[ACTIVITY]: Reproduce the records below in their entirety, character for character.

[EXTRACTED RECORDS]:
------------------------------------------------------------

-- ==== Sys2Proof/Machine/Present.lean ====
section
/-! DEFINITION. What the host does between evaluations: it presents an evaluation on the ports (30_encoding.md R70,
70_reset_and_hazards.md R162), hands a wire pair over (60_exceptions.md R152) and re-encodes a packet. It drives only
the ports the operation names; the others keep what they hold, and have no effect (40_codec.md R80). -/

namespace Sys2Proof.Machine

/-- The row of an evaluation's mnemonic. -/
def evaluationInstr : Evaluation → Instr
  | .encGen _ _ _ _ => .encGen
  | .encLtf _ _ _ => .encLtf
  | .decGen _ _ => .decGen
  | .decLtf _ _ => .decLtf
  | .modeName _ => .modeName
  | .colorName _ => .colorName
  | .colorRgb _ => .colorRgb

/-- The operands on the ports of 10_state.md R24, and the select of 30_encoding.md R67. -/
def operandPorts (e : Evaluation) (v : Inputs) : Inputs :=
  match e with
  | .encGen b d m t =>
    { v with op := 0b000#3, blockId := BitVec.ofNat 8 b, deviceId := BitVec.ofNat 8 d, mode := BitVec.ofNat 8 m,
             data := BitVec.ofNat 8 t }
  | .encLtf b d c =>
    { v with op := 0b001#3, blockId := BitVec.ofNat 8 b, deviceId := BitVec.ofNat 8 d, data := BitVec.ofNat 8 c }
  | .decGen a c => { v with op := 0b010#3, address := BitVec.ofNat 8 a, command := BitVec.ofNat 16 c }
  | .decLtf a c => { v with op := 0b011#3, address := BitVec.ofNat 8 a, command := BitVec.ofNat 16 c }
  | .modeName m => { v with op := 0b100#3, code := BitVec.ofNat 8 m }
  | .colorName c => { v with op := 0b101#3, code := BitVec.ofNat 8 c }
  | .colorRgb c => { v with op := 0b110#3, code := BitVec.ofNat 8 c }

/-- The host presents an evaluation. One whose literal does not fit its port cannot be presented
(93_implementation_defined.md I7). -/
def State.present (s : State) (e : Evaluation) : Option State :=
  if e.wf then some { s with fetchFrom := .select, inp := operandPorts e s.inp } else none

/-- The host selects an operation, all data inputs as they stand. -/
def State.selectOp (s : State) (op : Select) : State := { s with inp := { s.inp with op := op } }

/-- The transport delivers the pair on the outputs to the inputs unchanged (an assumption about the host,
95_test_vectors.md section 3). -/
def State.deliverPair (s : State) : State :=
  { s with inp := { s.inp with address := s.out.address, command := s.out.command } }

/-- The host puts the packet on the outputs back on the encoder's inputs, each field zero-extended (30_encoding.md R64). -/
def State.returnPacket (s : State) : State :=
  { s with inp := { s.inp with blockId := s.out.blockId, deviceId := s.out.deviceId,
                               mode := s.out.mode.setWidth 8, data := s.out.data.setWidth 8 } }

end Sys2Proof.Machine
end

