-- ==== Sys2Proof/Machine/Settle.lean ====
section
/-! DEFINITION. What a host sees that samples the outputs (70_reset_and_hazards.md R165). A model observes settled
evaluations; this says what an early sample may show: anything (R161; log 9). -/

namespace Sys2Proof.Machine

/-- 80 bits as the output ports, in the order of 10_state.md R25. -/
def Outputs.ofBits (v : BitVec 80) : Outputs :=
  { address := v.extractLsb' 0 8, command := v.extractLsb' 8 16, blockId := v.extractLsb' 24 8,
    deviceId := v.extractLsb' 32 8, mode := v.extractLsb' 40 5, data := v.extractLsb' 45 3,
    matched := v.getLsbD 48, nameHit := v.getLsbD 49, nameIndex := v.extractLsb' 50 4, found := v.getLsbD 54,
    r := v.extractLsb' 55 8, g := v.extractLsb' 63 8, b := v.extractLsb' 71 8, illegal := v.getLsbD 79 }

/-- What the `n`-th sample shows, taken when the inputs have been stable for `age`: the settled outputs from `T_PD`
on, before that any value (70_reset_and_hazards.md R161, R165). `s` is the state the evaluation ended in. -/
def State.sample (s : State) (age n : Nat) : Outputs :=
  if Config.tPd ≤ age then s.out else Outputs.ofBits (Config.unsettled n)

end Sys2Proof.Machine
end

------------------------------------------------------------

[TASK OUTPUT]:
-- ==== Sys2Proof/Machine/Present.lean ====
section
/-! DEFINITION. What the host does between evaluations: it presents an evaluation on the ports (30_encoding.md R70,
70_reset_and_hazards.md R162), hands a wire pair over (60_exceptions.md R152) and re-encodes a packet. It drives only
the ports the operation names; the others keep what they hold, and have no effect (40_codec.md R80). -/

namespace Sys2Proof.Machine

/-- The row of an evaluation's mnemonic. -/
def evaluationInstr : Evaluation → Instr
  | .encGen _ _ _ _ => .encGen
  | .encLtf _ _ _ => .encLtf
  | .decGen _ _ => .decGen
  | .decLtf _ _ => .decLtf
  | .modeName _ => .modeName
  | .colorName _ => .colorName
  | .colorRgb _ => .colorRgb

/-- The operands on the ports of 10_state.md R24, and the select of 30_encoding.md R67. -/
def operandPorts (e : Evaluation) (v : Inputs) : Inputs :=
  match e with
  | .encGen b d m t =>
    { v with op := 0b000#3, blockId := BitVec.ofNat 8 b, deviceId := BitVec.ofNat 8 d, mode := BitVec.ofNat 8 m,
             data := BitVec.ofNat 8 t }
  | .encLtf b d c =>
    { v with op := 0b001#3, blockId := BitVec.ofNat 8 b, deviceId := BitVec.ofNat 8 d, data := BitVec.ofNat 8 c }
  | .decGen a c => { v with op := 0b010#3, address := BitVec.ofNat 8 a, command := BitVec.ofNat 16 c }
  | .decLtf a c => { v with op := 0b011#3, address := BitVec.ofNat 8 a, command := BitVec.ofNat 16 c }
  | .modeName m => { v with op := 0b100#3, code := BitVec.ofNat 8 m }
  | .colorName c => { v with op := 0b101#3, code := BitVec.ofNat 8 c }
  | .colorRgb c => { v with op := 0b110#3, code := BitVec.ofNat 8 c }

/-- The host presents an evaluation. One whose literal does not fit its port cannot be presented
(93_implementation_defined.md I7). -/
def State.present (s : State) (e : Evaluation) : Option State :=
  if e.wf then some { s with fetchFrom := .select, inp := operandPorts e s.inp } else none

/-- The host selects an operation, all data inputs as they stand. -/
def State.selectOp (s : State) (op : Select) : State := { s with inp := { s.inp with op := op } }

/-- The transport delivers the pair on the outputs to the inputs unchanged (an assumption about the host,
95_test_vectors.md section 3). -/
def State.deliverPair (s : State) : State :=
  { s with inp := { s.inp with address := s.out.address, command := s.out.command } }

/-- The host puts the packet on the outputs back on the encoder's inputs, each field zero-extended (30_encoding.md R64). -/
def State.returnPacket (s : State) : State :=
  { s with inp := { s.inp with blockId := s.out.blockId, deviceId := s.out.deviceId,
                               mode := s.out.mode.setWidth 8, data := s.out.data.setWidth 8 } }

end Sys2Proof.Machine
end

-- ==== Sys2Proof/Machine/Settle.lean ====
section
/-! DEFINITION. What a host sees that samples the outputs (70_reset_and_hazards.md R165). A model observes settled
evaluations; this says what an early sample may show: anything (R161; log 9). -/

namespace Sys2Proof.Machine

/-- 80 bits as the output ports, in the order of 10_state.md R25. -/
def Outputs.ofBits (v : BitVec 80) : Outputs :=
  { address := v.extractLsb' 0 8, command := v.extractLsb' 8 16, blockId := v.extractLsb' 24 8,
    deviceId := v.extractLsb' 32 8, mode := v.extractLsb' 40 5, data := v.extractLsb' 45 3,
    matched := v.getLsbD 48, nameHit := v.getLsbD 49, nameIndex := v.extractLsb' 50 4, found := v.getLsbD 54,
    r := v.extractLsb' 55 8, g := v.extractLsb' 63 8, b := v.extractLsb' 71 8, illegal := v.getLsbD 79 }

/-- What the `n`-th sample shows, taken when the inputs have been stable for `age`: the settled outputs from `T_PD`
on, before that any value (70_reset_and_hazards.md R161, R165). `s` is the state the evaluation ended in. -/
def State.sample (s : State) (age n : Nat) : Outputs :=
  if Config.tPd ≤ age then s.out else Outputs.ofBits (Config.unsettled n)

end Sys2Proof.Machine
end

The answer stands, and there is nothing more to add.